The Village Idiot had also made an appearance under the impression (due to Bruce’s syncopated pink tights) that it was a performance of the Bolshoi Ballet, but had not lingered. (They later found that all the proceeds had been lifted by the Russian Mafia.)
Mandy stirred amidst her Janis Joplin (Phil hated all that late-60s shit) and Dolly Parton-filled blue-teared nightmares of screaming tractor factories running flaming and naked down the Seven Bridges Road during the Great Patriotic War — a thorough waste of time perhaps, considering — and after much yawning and belching eased her fleshy form out of the soiled bedclothes with the aid of a bottle-opener. The hushed town could be heard breathing in the dreams of some Russian successor of Dylan Thomas, though not without an emphysemic wheeze of the sepulchral squalor that opens The Autumn of the Patriarch. She took a belt of the Gorbachev® vodka she had almost completely consumed last night.
“Aaaaaaaaaaah. That’s better. I would of preferred a Tia Maria but.” She coughed paroxysmically and rubbed both her needle-tracked arms as it was freezing. The picture of Boris Yeltsin on the label winked through the smoke.
“Our DVD’s in the Top Ten.” sprayed Phil, sipping his flea-infested tea as he pored over a purloined 20th century laptop locked onto the Iridium System.
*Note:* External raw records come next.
-- ==== Sys2Proof/Machine/State.lean ====
section
/-! DEFINITION. The state of the block as plain data, the reasons a step can stop, and reset.
The block is the R20 pair of agents: the host, whose accesses wait in `inputs`, and the engine, whose
one pending command is `inflight`. -/

namespace Sys2Proof.Machine

/-- What can happen to the block from outside, and the engine's turn. One event is one indivisible
action (R62, R73). The list of events still to come is the free choice of the environment: an
`engine` event between two host accesses says that the command in flight completes there (R288), and
its absence says that it does not, so a claim about every list is a claim about every interleaving
(assumption 5). -/
inductive Event where
  /-- The host reads `width` bytes at byte address `addr` (R60). -/
  | hostRead (addr width : Nat)
  /-- The host writes `value` with a `width`-byte access at byte address `addr` (R60). -/
  | hostWrite (addr width : Nat) (value : Word)
  /-- The engine takes its step before the next host access (R20, R288). -/
  | engine
  /-- The platform applies the reset input (R280). -/
  | reset
deriving DecidableEq, Repr

/-- Why a step stops with a fault. -/
inductive Fault where
  /-- The bus error response to a host access that is not well-formed: a wrong width, a misaligned
  address or an unmapped offset. Raised by the host port; "A model treats a bus error as a fault of
  the host's step" (R60, R254). Safe: the manual itself makes the step a fault. -/
  | busError (addr width : Nat)
deriving DecidableEq, Repr

/-- Why a step is refused. -/
inductive Refusal where
  /-- An instruction without a meaning, by its mnemonic. Only a refused arm of `exec` raises it, and
  every arm has its meaning, so nothing raises it now. Safe: the model stops where the block goes on. -/
  | notModelled (mnemonic : String)
deriving DecidableEq, Repr

/-- The outcome report of the last command: STATUS.ERRCODE (R26) and the fields of ERRINFO (R27). -/
structure ErrReport where
  /-- STATUS[15:8]. -/
  errcode : BitVec 8 := 0
  /-- ERRINFO[7:0]. -/
  cause : BitVec 8 := 0
  /-- ERRINFO[63:32]. -/
  index : BitVec 32 := 0
deriving DecidableEq, Repr

/-- The registers NTTINIT latches beside TMEM (R30 to R35, R190). -/
structure NttRegs where
  /-- NTT_CFG bit 0 (R35). -/
  valid : Bool := false
  /-- NTT_CFG bit 1, FWD52_OK (R35). -/
  fwd52 : Bool := false
  /-- NTT_CFG bit 2, INV52_OK (R35). -/
  inv52 : Bool := false
  /-- NTT_N (R30). -/
  n : Word := 0
  /-- NTT_Q (R33). -/
  q : Word := 0
  /-- NTT_OMEGA (R31). -/
  omega : Word := 0
  /-- NTT_OMEGA_INV (R32). -/
  omegaInv : Word := 0
  /-- NTT_INV_N (R34). -/
  invN : Word := 0
deriving DecidableEq, Repr

/-- DMEM and TMEM as one list of (window byte offset, byte), offsets strictly rising. A byte that is
not listed has not been written since reset (assumption 4). -/
abbrev Memory := List Host.Cell

/-- The state of the block. -/
structure State where
  /-- The parameters of R8; no step changes them. -/
  params : Params
  /-- General registers x0..x15 (R22). -/
  x : Vector Word 16
  /-- Q, the modulus register (R28). -/
  q : Word
  /-- CMD, the last accepted value (R29). -/
  cmd : Word
  /-- CTRL.IFMA52_EN (R25). -/
  ctrlIfma52 : Bool
  /-- STATUS.OVR (R26). -/
  ovr : Bool
  /-- STATUS.LASTOP (R26). -/
  lastop : Byte
  /-- STATUS.ERRCODE and ERRINFO (R26, R27). -/
  err : ErrReport
  /-- NTT_CFG, NTT_N, NTT_Q, NTT_OMEGA, NTT_OMEGA_INV, NTT_INV_N (R30 to R35). -/
  ntt : NttRegs
  /-- DMEM (R40) and TMEM (R41). -/
  mem : Memory
  /-- The in-flight command (R38): the accepted CMD value the engine has not performed yet.
  STATUS.BUSY is 1 exactly when there is one. -/
  inflight : Option Word
  /-- The model's own: events still to come, the next one first (assumption 5). -/
  inputs : List Event
  /-- The model's own: what the last host access returned (assumption 6). -/
  response : Option Word
  /-- The model's own: draws the environment has already fixed, the next one first (assumption 3). -/
  entropy : List Word
  /-- The model's own: how many draws have been taken (assumption 3). -/
  draws : Nat
  /-- The model's own: how many resets have been applied (assumption 4). -/
  epoch : Nat
deriving DecidableEq, Repr

/-- The block right after reset (R43, R281): every register the manual names is 0, no command is in
flight, no memory byte has a value yet, and no event is pending. -/
def State.reset : State where
  params := {}
  x := Vector.replicate 16 0
  q := 0
  cmd := 0
  ctrlIfma52 := false
  ovr := false
  lastop := 0
  err := {}
  ntt := {}
  mem := []
  inflight := none
  inputs := []
  response := none
  entropy := []
  draws := 0
  epoch := 0

end Sys2Proof.Machine
end

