-- ==== Sys2Proof/Certificates/Slice0/Obligations.lean ====
section
/-! DEFINITION. The statements about the block, for the provers. -/

open Sys2Proof Sys2Proof.Machine

/-! ### Encoding and decoding (30_encoding.md) -/

/-- No bit of an encoding is dropped: decoding the encoded word of a well-formed command gives it back,
for all 17 commands and every operand (R91, R95, R97, R102). -/
def Obligations.DecodeOfEncodeIsIdentity : Prop :=
  ∀ i : Instr, i.wellFormed = true → decode (encode i) = .ok i

/-- Each CMD value the decoder takes is the encoding of what it decodes to, and that command is
well-formed: no two values mean the same command (R95, R97). -/
def Obligations.EncodeOfDecodeIsIdentity : Prop :=
  ∀ (v : Word) (i : Instr), decode v = .ok i → i.wellFormed = true ∧ encode i = v

/-- R102: `word = op | rd<<8 | rs1<<12 | rs2<<16 | rs3<<20 | rs4<<24 | f0<<28 | f1<<29`, each unused
field 0, for every command with the opcodes of R94 and the flags of R93; and the rule's example. -/
def Obligations.EncodingFollowsWordFormula : Prop :=
  (∀ rd rs1 rs2, encode (.mulmod rd rs1 rs2) = commandWord 0x10 rd rs1 rs2 0 0 0 0) ∧
  (∀ rd rs1, encode (.bred rd rs1) = commandWord 0x11 rd rs1 0 0 0 0 0) ∧
  (∀ rd rs1 rs2, encode (.powmod rd rs1 rs2) = commandWord 0x12 rd rs1 rs2 0 0 0 0) ∧
  (∀ rd rs1, encode (.invmod rd rs1) = commandWord 0x13 rd rs1 0 0 0 0 0) ∧
  (∀ rd rs1 rs2, encode (.prtest rd rs1 rs2) = commandWord 0x14 rd rs1 rs2 0 0 0 0) ∧
  (∀ rd rs1, encode (.proot rd rs1) = commandWord 0x15 rd rs1 0 0 0 0 0) ∧
  (∀ rd rs1 b, encode (.mulfac rd rs1 b) = commandWord 0x20 rd rs1 0 0 0 (widthBit b) 0) ∧
  (∀ rd rs1 rs2 rs3 b,
    encode (.mullazy rd rs1 rs2 rs3 b) = commandWord 0x21 rd rs1 rs2 rs3 0 (widthBit b) 0) ∧
  (∀ rd rs1 rs2 rs4, encode (.vsub rd rs1 rs2 rs4) = commandWord 0x30 rd rs1 rs2 0 rs4 0 0) ∧
  (∀ rd rs1 rs2 rs4, encode (.vsubs rd rs1 rs2 rs4) = commandWord 0x31 rd rs1 rs2 0 rs4 0 0) ∧
  (∀ rd rs1 rs2 rs3 rs4,
    encode (.vfma rd rs1 rs2 (some rs3) rs4) = commandWord 0x32 rd rs1 rs2 rs3 rs4 1 0) ∧
  (∀ rd rs1 rs2 rs4, encode (.vfma rd rs1 rs2 none rs4) = commandWord 0x32 rd rs1 rs2 0 rs4 0 0) ∧
  (∀ rd rs1 rs2 rs4, encode (.vmul rd rs1 rs2 rs4) = commandWord 0x33 rd rs1 rs2 0 rs4 0 0) ∧
  (∀ rs1, encode (.nttinit rs1 none) = commandWord 0x40 0 rs1 0 0 0 0 0) ∧
  (∀ rs1 rs2, encode (.nttinit rs1 (some rs2)) = commandWord 0x40 0 rs1 rs2 0 0 1 0) ∧
  (∀ rd rs1 rs2 rs3 rs4 b,
    encode (.bfwd rd rs1 rs2 rs3 rs4 b) = commandWord 0x41 rd rs1 rs2 rs3 rs4 (widthBit b) 0) ∧
  (∀ rd rs1, encode (.nttfwd rd rs1 .two .one) = commandWord 0x42 rd rs1 0 0 0 0 0 ∧
    encode (.nttfwd rd rs1 .four .one) = commandWord 0x42 rd rs1 0 0 0 1 0 ∧
    encode (.nttfwd rd rs1 .two .four) = commandWord 0x42 rd rs1 0 0 0 0 1 ∧
    encode (.nttfwd rd rs1 .four .four) = commandWord 0x42 rd rs1 0 0 0 1 1) ∧
  (∀ rd rs1 rs2 rs3 rs4 b,
    encode (.binv rd rs1 rs2 rs3 rs4 b) = commandWord 0x43 rd rs1 rs2 rs3 rs4 (widthBit b) 0) ∧
  (∀ rd rs1, encode (.nttinv rd rs1 .one .one) = commandWord 0x44 rd rs1 0 0 0 0 0 ∧
    encode (.nttinv rd rs1 .two .one) = commandWord 0x44 rd rs1 0 0 0 1 0 ∧
    encode (.nttinv rd rs1 .one .two) = commandWord 0x44 rd rs1 0 0 0 0 1 ∧
    encode (.nttinv rd rs1 .two .two) = commandWord 0x44 rd rs1 0 0 0 1 1) ∧
  encode (.mullazy 4 1 2 3 .b52) = 0x10321421

/-- A few words written out in the manual decode to the commands they stand for (R122, R153, R174, R191,
R198, R199). -/
def Obligations.ManualWordsDecode : Prop :=
  decode 0x00021310 = .ok (.mulmod 3 1 2) ∧
  decode 0x10321421 = .ok (.mullazy 4 1 2 3 .b52) ∧
  decode 0x15321432 = .ok (.vfma 4 1 2 (some 3) 5) ∧
  decode 0x05021432 = .ok (.vfma 4 1 2 none 5) ∧
  decode 0x10021040 = .ok (.nttinit 1 (some 2)) ∧
  decode 0x14321641 = .ok (.bfwd 6 1 2 3 4 .b52) ∧
  decode 0x20002342 = .ok (.nttfwd 3 2 .two .four)

/-- The opcodes outside the map of R94 are exactly those R98 lists, and all-zero is one of them. -/
def Obligations.UndefinedOpcodesAreTheListedRanges : Prop :=
  (∀ b : Byte, opcodeOf b = none ↔
    (b.toNat ≤ 0x0F ∨ (0x16 ≤ b.toNat ∧ b.toNat ≤ 0x1F) ∨ (0x22 ≤ b.toNat ∧ b.toNat ≤ 0x2F) ∨
      (0x34 ≤ b.toNat ∧ b.toNat ≤ 0x3F) ∨ 0x45 ≤ b.toNat)) ∧
  decode 0 = .error (.undefOpcode 0)

/-- R97, the decoder: each check in the order the rule writes them, and where all pass the command of the
row whose operands are the fields of R91. -/
def Obligations.DecoderChecksInOrder : Prop :=
  ∀ v : Word,
    (opcodeOf (v.extractLsb' 0 8) = none → decode v = .error (.undefOpcode (v.extractLsb' 0 8))) ∧
    ∀ op, opcodeOf (v.extractLsb' 0 8) = some op →
      ((v.extractLsb' 32 32 ≠ 0#32 ∨ v.extractLsb' 0 32 &&& op.mask ≠ op.pattern ∨
          (op = .vfma ∧ v.getLsbD 28 = false ∧ v.extractLsb' 20 4 ≠ 0#4) ∨
          (op = .nttinit ∧ v.getLsbD 28 = false ∧ v.extractLsb' 16 4 ≠ 0#4)) →
        decode v = .error .reservedField) ∧
      (v.extractLsb' 32 32 = 0#32 → v.extractLsb' 0 32 &&& op.mask = op.pattern →
        (op = .vfma → v.getLsbD 28 = false → v.extractLsb' 20 4 = 0#4) →
        (op = .nttinit → v.getLsbD 28 = false → v.extractLsb' 16 4 = 0#4) →
        ((op = .bfwd ∨ op = .binv) → v.getLsbD 8 = true →
          decode v = .error (.oddPair (v.extractLsb' 8 4))) ∧
        ((op = .bfwd ∨ op = .binv → v.getLsbD 8 = false) →
          ∃ i, decode v = .ok i ∧ encode i = v))

/-! ### The step (10_state.md, 60_exceptions.md) -/

/-- A step runs the decoded command: with the engine's turn next, a step is `exec` of the command in flight
(R20, R70, R97). That the step is the engine's too when no event is pending is the model's choice
(assumption 5); R288 says only that the completion eventually happens. -/
def Obligations.StepRunsDecodedCommand : Prop :=
  ∀ (s : State) (v : Word) (i : Instr), s.inflight = some v → decode v = .ok i →
    (s.inputs = [] → step s = exec i s) ∧
    (∀ es, s.inputs = .engine :: es → step s = exec i { s with inputs := es })

/-- A word the decoder rejects completes as ILLEGAL: ERRCODE 5, the cause and INDEX of R242, nothing else
(R97, R241), on the engine's turn, and with no event pending (the model's choice, assumption 5). -/
def Obligations.StepReportsIllegalWord : Prop :=
  ∀ (s : State) (v : Word), s.inflight = some v →
    (s.inputs = [] →
      (∀ op, decode v = .error (.undefOpcode op) →
        step s = .next (s.reported 5 0x01 (BitVec.ofNat 32 op.toNat))) ∧
      (decode v = .error .reservedField → step s = .next (s.reported 5 0x02 0)) ∧
      (∀ rd, decode v = .error (.oddPair rd) →
        step s = .next (s.reported 5 0x03 (BitVec.ofNat 32 rd.toNat)))) ∧
    (∀ es, s.inputs = .engine :: es →
      (∀ op, decode v = .error (.undefOpcode op) →
        step s = .next ({ s with inputs := es }.reported 5 0x01 (BitVec.ofNat 32 op.toNat))) ∧
      (decode v = .error .reservedField →
        step s = .next ({ s with inputs := es }.reported 5 0x02 0)) ∧
      (∀ rd, decode v = .error (.oddPair rd) →
        step s = .next ({ s with inputs := es }.reported 5 0x03 (BitVec.ofNat 32 rd.toNat))))

/-- R256: "When no command is in flight it is idle, and idling changes no state"; with no event pending the
step is the engine's by the model's choice (assumption 5). -/
def Obligations.IdleStepChangesNothing : Prop :=
  ∀ s : State, s.inflight = none →
    (s.inputs = [] → step s = .next s) ∧
    (∀ es, s.inputs = .engine :: es → step s = .next { s with inputs := es })

/-- The model's own interface (assumption 9): the step after `withFetchWord` runs the word placed, as an
accepted command of the state it was placed in. -/
def Obligations.PlacedWordRunsNext : Prop :=
  ∀ (s : State) (nbits w : Nat) (i : Instr), decodeTableWord nbits w = some i →
    step (s.withFetchWord nbits w) = exec i (s.accept (BitVec.ofNat 64 (w % 2 ^ nbits)))

/-! ### Every command (60_exceptions.md) -/

/-- Every command completes: `exec` gives a next state in which no command is in flight, and no command
writes Q, CMD, CTRL, OVR or LASTOP (R240, R241, R249); nor does one touch the model's own fields but for
its draws. -/
def Obligations.EveryCommandCompletes : Prop :=
  ∀ (i : Instr) (s : State), ∃ t, exec i s = .next t ∧ t.inflight = none ∧
    t.q = s.q ∧ t.cmd = s.cmd ∧ t.ctrlIfma52 = s.ctrlIfma52 ∧ t.ovr = s.ovr ∧ t.lastop = s.lastop ∧
    t.params = s.params ∧ t.inputs = s.inputs ∧ t.response = s.response ∧ t.epoch = s.epoch

/-- R244: "A general register, DMEM word, TMEM word or NTT register is never changed by a failed
command", and the only state an error writes is ERRCODE and ERRINFO, together with clearing BUSY. The
draws a failed search has taken stay taken (the model's own fields, assumption 3). -/
def Obligations.FailedCommandWritesOnlyItsReport : Prop :=
  ∀ (i : Instr) (s t : State), s.err = {} → exec i s = .next t → t.err ≠ {} →
    t = { s with err := t.err, inflight := none, entropy := t.entropy, draws := t.draws }

/-- R79: "TMEM and the NTT registers change only at the completion of a successful NTTINIT and at reset":
a step after which a TMEM byte or an NTT register differs took a reset, or performed an NTTINIT that
reported no error. -/
def Obligations.TablesChangeOnlyAtNttinitOrReset : Prop :=
  ∀ s t : State, s.params.Legal → step s = .next t →
    (t.ntt ≠ s.ntt ∨ ∃ a, 0x02000000 ≤ a ∧ t.byteAt a ≠ s.byteAt a) →
    (∃ es, s.inputs = .reset :: es) ∨
    ((s.inputs = [] ∨ ∃ es, s.inputs = .engine :: es) ∧
      ∃ v rs1 omega, s.inflight = some v ∧ decode v = .ok (.nttinit rs1 omega) ∧
        t.ntt.valid = true ∧ t.err = s.err)

/-- The frame of the register commands: memory and the NTT registers are unchanged, and so is every
general register but the destination `x[rd]` (BFWD and BINV: `x[rd]` and `x[rd+1]`) (R22, R96, R120). -/
def Obligations.RegisterCommandsWriteOnlyTheirDestination : Prop :=
  ∀ (s t : State) (rd : Reg) (i : Instr),
    ((∃ rs1 rs2, i = .mulmod rd rs1 rs2) ∨ (∃ rs1, i = .bred rd rs1) ∨
      (∃ rs1 rs2, i = .powmod rd rs1 rs2) ∨ (∃ rs1, i = .invmod rd rs1) ∨
      (∃ rs1 rs2, i = .prtest rd rs1 rs2) ∨ (∃ rs1, i = .proot rd rs1) ∨
      (∃ rs1 b, i = .mulfac rd rs1 b) ∨ (∃ rs1 rs2 rs3 b, i = .mullazy rd rs1 rs2 rs3 b) ∨
      (∃ rs1 rs2 rs3 rs4 b, i = .bfwd rd rs1 rs2 rs3 rs4 b) ∨
      (∃ rs1 rs2 rs3 rs4 b, i = .binv rd rs1 rs2 rs3 rs4 b)) →
    exec i s = .next t →
      (∀ a, t.byteAt a = s.byteAt a) ∧ t.ntt = s.ntt ∧
      (∀ r, r ≠ rd →
        (r = rd + 1 → (∀ rs1 rs2 rs3 rs4 b, i ≠ .bfwd rd rs1 rs2 rs3 rs4 b) ∧
          ∀ rs1 rs2 rs3 rs4 b, i ≠ .binv rd rs1 rs2 rs3 rs4 b) →
        t.getX r = s.getX r)

/-- "No vector command writes a general register" (R170), and neither does NTTINIT, NTTFWD or NTTINV
(R191, R199, R204). -/
def Obligations.BufferCommandsWriteNoRegister : Prop :=
  ∀ (s t : State) (i : Instr),
    ((∃ rd rs1 rs2 rs4, i = .vsub rd rs1 rs2 rs4) ∨ (∃ rd rs1 rs2 rs4, i = .vsubs rd rs1 rs2 rs4) ∨
      (∃ rd rs1 rs2 c rs4, i = .vfma rd rs1 rs2 c rs4) ∨ (∃ rd rs1 rs2 rs4, i = .vmul rd rs1 rs2 rs4) ∨
      (∃ rs1 omega, i = .nttinit rs1 omega) ∨ (∃ rd rs1 fin fout, i = .nttfwd rd rs1 fin fout) ∨
      (∃ rd rs1 fin fout, i = .nttinv rd rs1 fin fout)) →
    exec i s = .next t → ∀ r, t.getX r = s.getX r

/-! ### ModArith (40_modarith.md) -/

/-- R122, MULMOD: its word, its checks in order, and the exact product modulo Q. -/
def Obligations.MulmodMeaning : Prop :=
  ∀ (rd rs1 rs2 : Reg) (s : State),
    decode (commandWord 0x10 rd rs1 rs2 0 0 0 0) = .ok (.mulmod rd rs1 rs2) ∧
    (¬ s.QInRange → exec (.mulmod rd rs1 rs2) s = .next (s.reported 1 0x10 0)) ∧
    (s.QInRange → s.modulus ≤ s.valX rs1 →
      exec (.mulmod rd rs1 rs2) s = .next (s.reported 1 0x11 (BitVec.ofNat 32 rs1.toNat))) ∧
    (s.QInRange → s.valX rs1 < s.modulus → s.modulus ≤ s.valX rs2 →
      exec (.mulmod rd rs1 rs2) s = .next (s.reported 1 0x11 (BitVec.ofNat 32 rs2.toNat))) ∧
    (s.QInRange → s.valX rs1 < s.modulus → s.valX rs2 < s.modulus →
      exec (.mulmod rd rs1 rs2) s = .next (s.withResult rd (s.valX rs1 * s.valX rs2 % s.modulus)))

/-- R123, BRED: its word, its check, and the canonical residue of any u64. -/
def Obligations.BredMeaning : Prop :=
  ∀ (rd rs1 : Reg) (s : State),
    decode (commandWord 0x11 rd rs1 0 0 0 0 0) = .ok (.bred rd rs1) ∧
    (¬ s.QInRange → exec (.bred rd rs1) s = .next (s.reported 1 0x10 0)) ∧
    (s.QInRange → exec (.bred rd rs1) s = .next (s.withResult rd (s.valX rs1 % s.modulus)))

/-- R124, POWMOD: its word, its check, and b^e mod Q for every u64 b and e, 0^0 = 1. -/
def Obligations.PowmodMeaning : Prop :=
  ∀ (rd rs1 rs2 : Reg) (s : State),
    decode (commandWord 0x12 rd rs1 rs2 0 0 0 0) = .ok (.powmod rd rs1 rs2) ∧
    (¬ s.QInRange → exec (.powmod rd rs1 rs2) s = .next (s.reported 1 0x10 0)) ∧
    (s.QInRange →
      exec (.powmod rd rs1 rs2) s = .next (s.withResult rd (s.valX rs1 ^ s.valX rs2 % s.modulus)))

/-- R125, INVMOD: its word, its checks in order, and the z in [1, Q) with a·z ≡ 1 (R18). -/
def Obligations.InvmodMeaning : Prop :=
  ∀ (rd rs1 : Reg) (s : State),
    decode (commandWord 0x13 rd rs1 0 0 0 0 0) = .ok (.invmod rd rs1) ∧
    (¬ s.QInRange → exec (.invmod rd rs1) s = .next (s.reported 1 0x10 0)) ∧
    (s.QInRange → Nat.gcd (s.valX rs1 % s.modulus) s.modulus ≠ 1 →
      exec (.invmod rd rs1) s = .next (s.reported 4 0x40 (BitVec.ofNat 32 rs1.toNat))) ∧
    (s.QInRange → Nat.gcd (s.valX rs1 % s.modulus) s.modulus = 1 →
      ∃ z, 1 ≤ z ∧ z < s.modulus ∧ s.valX rs1 * z % s.modulus = 1 ∧
        exec (.invmod rd rs1) s = .next (s.withResult rd z))

/-- R126, PRTEST: its word, its check, and 1 exactly when r^(d div 2) mod Q = Q − 1. -/
def Obligations.PrtestMeaning : Prop :=
  ∀ (rd rs1 rs2 : Reg) (s : State),
    decode (commandWord 0x14 rd rs1 rs2 0 0 0 0) = .ok (.prtest rd rs1 rs2) ∧
    (¬ s.QInRange → exec (.prtest rd rs1 rs2) s = .next (s.reported 1 0x10 0)) ∧
    (s.QInRange → exec (.prtest rd rs1 rs2) s =
      .next (s.withResult rd (if s.valX rs1 ^ (s.valX rs2 / 2) % s.modulus = s.modulus - 1 then 1 else 0)))

/-- R127 to R129, PROOT: its word, its checks in order; when a draw hits, the least primitive m-th root
whatever the draws were; when all PROOT_MAX_ATTEMPTS draws miss, RESOURCE and no other effect on the block.
That the draws taken stay taken (`useDraws`) is the model's choice (assumption 3). -/
def Obligations.ProotReturnsLeastRoot : Prop :=
  ∀ (rd rs1 : Reg) (s : State),
    decode (commandWord 0x15 rd rs1 0 0 0 0 0) = .ok (.proot rd rs1) ∧
    (¬ s.QInRange → exec (.proot rd rs1) s = .next (s.reported 1 0x10 0)) ∧
    (s.QInRange → ¬ (2 ≤ s.valX rs1 ∧ ∃ e, s.valX rs1 = 2 ^ e) →
      exec (.proot rd rs1) s = .next (s.reported 1 0x16 (BitVec.ofNat 32 rs1.toNat))) ∧
    (s.QInRange → (2 ≤ s.valX rs1 ∧ ∃ e, s.valX rs1 = 2 ^ e) →
      (¬ s.modulus.Prime → exec (.proot rd rs1) s = .next (s.reported 1 0x17 0)) ∧
      (s.modulus.Prime → (s.modulus - 1) % s.valX rs1 ≠ 0 →
        exec (.proot rd rs1) s = .next (s.reported 1 0x18 (BitVec.ofNat 32 rs1.toNat))) ∧
      (s.modulus.Prime → (s.modulus - 1) % s.valX rs1 = 0 →
        (∀ k < s.params.prootMaxAttempts, s.Hits (s.valX rs1) k → (∀ j < k, ¬ s.Hits (s.valX rs1) j) →
          ∃ r, LeastRoot r (s.valX rs1) s.modulus ∧
            exec (.proot rd rs1) s = .next ((s.useDraws (k + 1)).withResult rd r)) ∧
        ((∀ k < s.params.prootMaxAttempts, ¬ s.Hits (s.valX rs1) k) →
          exec (.proot rd rs1) s =
            .next ((s.useDraws s.params.prootMaxAttempts).reported 2 0x20 0))))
He’d lent Lily $500,000 won on a whippet and she’d bribed all their fake fan clubs to bulk-buy it and even upload it onto the ‘Golden Record’ on each of the Voyager spacecrafts. (He’d thought of acquiring more fame by faking his own death, but had been assured that he was already closer to it than James Dean and Janis Joplin. He was already on Find-a-Grave.)
“Where? In D-neper-petrovsk?” snorted Mandy Rice-Davies, as he thought of her, igniting a black cigarette to go with the coke. She quoted from The Rime of the Ancient Mariner but he wasn’t listening. He’d done his best to strangle her intertextual genius in its infancy and for the rest of its bloody life.
“No, London!”
“Well let’s get back there then.”
“Wiv what? We’re skint in’ we?” he said, affecting an East End accent. He felt a sudden itching over his whole body and sucked out the dregs of the cask.
“Fuck you. Capitalism, Ariadne couldn’t find her way out of you.”, she declaimed to the fanciful shadow on the ceiling. “Shoulda heard you talkin’ to yourself earlier on. And what have you been smokin’?”
“Money.” he grinned. The smoke was so thick he was tempted to chew it. Mmm, roast flea.
“Parasite. Well, you would of. Your ‘money’ your oxygen or your life. You value it more than your life. Want mine back you mathematical shitbag. Sell that bloody thing Phil the Dill. ‘Fix the clock’ again. For money, bits of paper trail I will later set fire to like King Arthur … you have sown the wind and you are going to reap the whirlwind …”
She began to choke and cry and sneeze all at once, but coughed up several cheap varieties of phlegm. “Outhouse of the Patriarse! O Lord won’t you buy me a Volga Boatman or the ricepaper trumpet we all swallow once a summer. And the Scholastic Constitutions of the Untidy Strays of America going down the toilet while trying to take it over the torch above the Golden Door and of the Union of Soviet Socialist Republics, 25 million dead, Mother of All the Battling Fuckers. And shut that fucken window! ’s coolin’ me borscht.”
“The phone won’t work properly then.” Ricepaper trumpet? She was going.
“Anyhow, can’t you just ring the fucking record company?”
“I’ll try.” he sighed.
As Mandy stripped naked in front of the open window (she had noticed the crumpled Commissar watching from the bushes opposite), Phil angled the Tidbinbilla-sized dish, twisted the cat’s whisker and managed to contact Dung Recordings. Charles Sumner Tainter and Ezra Gilliland hadn’t invented the phonograph in Russia for nothing.